The percentage of concurrent tumors varies from 9% to 52%, generally after the age of 40 years, and the older the age of onset, the greater the chance of concurrent tumors. The incidence of malignant tumors far exceeds that of patients with polymyositis.
VI. Systemic sclerosis
The natural course of systemic sclerosis is highly variable, with many patients having progressive sclerosis of the fingers, flexion contracture and disability, and almost all patients eventually having visceral involvement. Those with early manifestations of kidney, heart and lung involvement suggest a poor prognosis. The 10-year survival rate after first diagnosis is 65%, and early death and disability are more common in diffuse sclerosis, while pulmonary hypertension and intestinal malabsorption are common causes of death in patients with limited sclerosis.
VII. Mixed connective tissue disease (MCTD)

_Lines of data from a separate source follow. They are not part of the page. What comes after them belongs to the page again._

/-- The current segment advances where the route says so, and the Track Table looks at the segment entered (R54, R61,
R64). A SPENT track's stays, but where its route is settled (R95, log row 47). -/
def Work.advance (w : Work) (i : SlotId) : Work :=
  match w.st.track? i with
  | none => w
  | some t =>
    if !t.plans || (currentOf t.route t.base w.st.now).all (fun seg => seg == t.current) then w
    else (w.placeTrack i).entered i

/-! ## Gates moving and settling (R94, R95) -/

/-- A route without what lies beyond its points for a gate. -/
def cutBeyond (g : GateId) (route : List RouteItem) : List RouteItem :=
  (route.foldl (fun (acc : List RouteItem × Option Nat) r =>
    let beyond := match acc.2 with
      | some d => decide (d < r.depth)
      | none => false
    if beyond then acc
    else (acc.1 ++ [r], if r.item = .gate g then some r.depth else none)) ([], none)).1

/-- A route re-planned from each of its unresolved points for a gate, both outlets walked anew (R94). -/
def State.replanGate (s : State) (g : GateId) (route : List RouteItem) : List RouteItem :=
  let kept := cutBeyond g route
  (kept.foldl (fun (acc : Walked) r =>
    if r.item = .gate g then
      let b : Bounds := { early := r.early, late := r.late, openEnd := r.openEnd }
      let beyond := s.walkBoth s.walkOn g r.seg b r.conds r.depth acc.2
      (acc.1 ++ r :: beyond.1, beyond.2)
    else (acc.1 ++ [r], acc.2)) ([], Config.routeRoom - entriesOf kept)).1

/-- Every track whose route reaches a gate at a point not yet passed is re-planned (R94). That they are taken by slot, where
several may compete for the last served place of a station, is the model's choice: log row 48. -/
def Work.gateMoved (w : Work) (g : GateId) : Work :=
  (List.finRange 48).foldl (fun w i =>
    match w.st.track? i with
    | none => w
    | some t =>
      if t.route.any fun r => r.item == .gate g then w.takeRoute i (w.st.replanGate g t.route) else w) w

/-- A route after a gate is confirmed: the losing branch is gone, the winning one loses the gate's condition (R95). -/
def settleRoute (g : GateId) (side : Side) (route : List RouteItem) : List RouteItem :=
  (route.filter fun r => r.conds.all fun c => c.gate != g || c.side == side).map fun r =>
    { r with conds := r.conds.filter fun c => c.gate != g }

/-- The advance of a settlement: a SPENT track is live, so its current segment advances too, and R61 and R64 are none of its
business (R51, R61, R95, log row 47). -/
def Work.advanceSettled (w : Work) (i : SlotId) : Work :=
  match w.st.track? i with
  | none => w
  | some t => if t.state = .spent then w.placeTrack i else w.advance i

/-- One track settled: it may come to a STALL_END segment, and only then is it looked at for SPENT (R95, R98). -/
def Work.settleTrack (w : Work) (g : GateId) (side : Side) (i : SlotId) : Work :=
  ((((w.mod fun s => s.updTrack i fun t => { t with route := settleRoute g side t.route }).refreshServed i).extend
    i).advanceSettled i).spentCheck i

/-- Every track whose route forks at a gate is settled (R95), by slot: the model's choice, log row 48. -/
def Work.settle (w : Work) (g : GateId) (side : Side) : Work :=
  (List.finRange 48).foldl (fun w i =>
    match w.st.track? i with
    | none => w
    | some t =>
      if t.route.any fun r => r.conds.any fun c => c.gate == g then w.settleTrack g side i else w) w

/-- A route crosses a gate: an entry entered through it, or an unresolved point for it (R130, R136). -/
def crosses (g : GateId) (route : List RouteItem) : Bool :=
  route.any fun r =>
    match r.item with
    | .entry (some c) => c.gate == g
    | .gate k => k == g
    | _ => false

/-! ## What a station does to plan entries (R89, R91) -/

/-- The place of a track's pending entry for a station that meets a condition. -/
def Track.entryAt (t : Track) (x : StationId) (p : RouteItem → Bool) : Option Nat :=
  t.route.findIdx? fun r => r.joined && r.item == .station x && p r

/-- Every pending entry of a track for a station that meets a condition resolves UNCOVERED; the bound is the plan's. -/
def Work.resolveAll (x : StationId) (p : RouteItem → Bool) (reason : Uncovered) (i : SlotId) : Nat → Work → Work
  | 0, w => w
  | n + 1, w =>
    match (w.st.track? i).bind fun t => t.entryAt x p with
    | none => w
    | some k => Work.resolveAll x p reason i n (w.resolveStation i k x (some reason))

/-- The pending entries of a track for a station resolve, and the plan is refilled (R86, R89, R91). -/
def Work.stopEntries (w : Work) (x : StationId) (p : RouteItem → Bool) (reason : Uncovered) (i : SlotId) : Work :=
  match (w.st.track? i).bind fun t => t.entryAt x p with
  | none => w
  | some _ => (Work.resolveAll x p reason i Config.planRoom w).extend i

/-- A station stops releasing: its COVERING entries resolve UNCOVERED (R89), by slot: the model's choice, log row 48. -/
def Work.stopCovering (w : Work) (x : StationId) (reason : Uncovered) : Work :=
  (List.finRange 48).foldl (fun w i => w.stopEntries x (fun r => r.covering) reason i) w

/-! ## Retirement (R71) -/

/-- A served list without a track's entries. -/
def servedWithout (h : Handle) (l : List Served) : List Served := l.filter fun e => e.handle != h

/-- A live track is removed from its slot (R71, R136). -/
def Work.retire (w : Work) (i : SlotId) : Work :=
  match w.st.track? i with
  | none => w
  | some t =>
    let h := w.st.handleOf i
    let w := w.mod fun s =>
      { s with slots := updAt s.slots i fun q => { gen := q.gen + 1, track := none },
               gates := s.gates.map fun g => { g with diversions := g.diversions.filter fun d => d != h } }
    let w := (List.finRange 24).foldl (fun w x =>
      if w.st.stations[x].served.any fun e => e.handle == h then
        (w.mod fun s => s.updStation x fun q => { q with served := servedWithout h q.served }).push (.station x)
      else w) w
    match t.member with
    | none => w
    | some m => w.memberMove (some m) none

end Sys2Proof.Machine
end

Mixed connective tissue disease was initially considered to be a “good glucocorticoid response with a good prognosis”, but now, 20 years later, it is clear that this recognition needs to be re-evaluated. Currently, clear high titers of anti-U1-RNP antibodies are generally associated with a low incidence of severe renal damage, but with potentially life-threatening neurological involvement. Therefore, not all MCTD have a good prognosis. patients with MCTD may die from pulmonary hypertension and cardiac comorbidities. Pulmonary hypertension can sometimes progress rapidly, leading to death within weeks.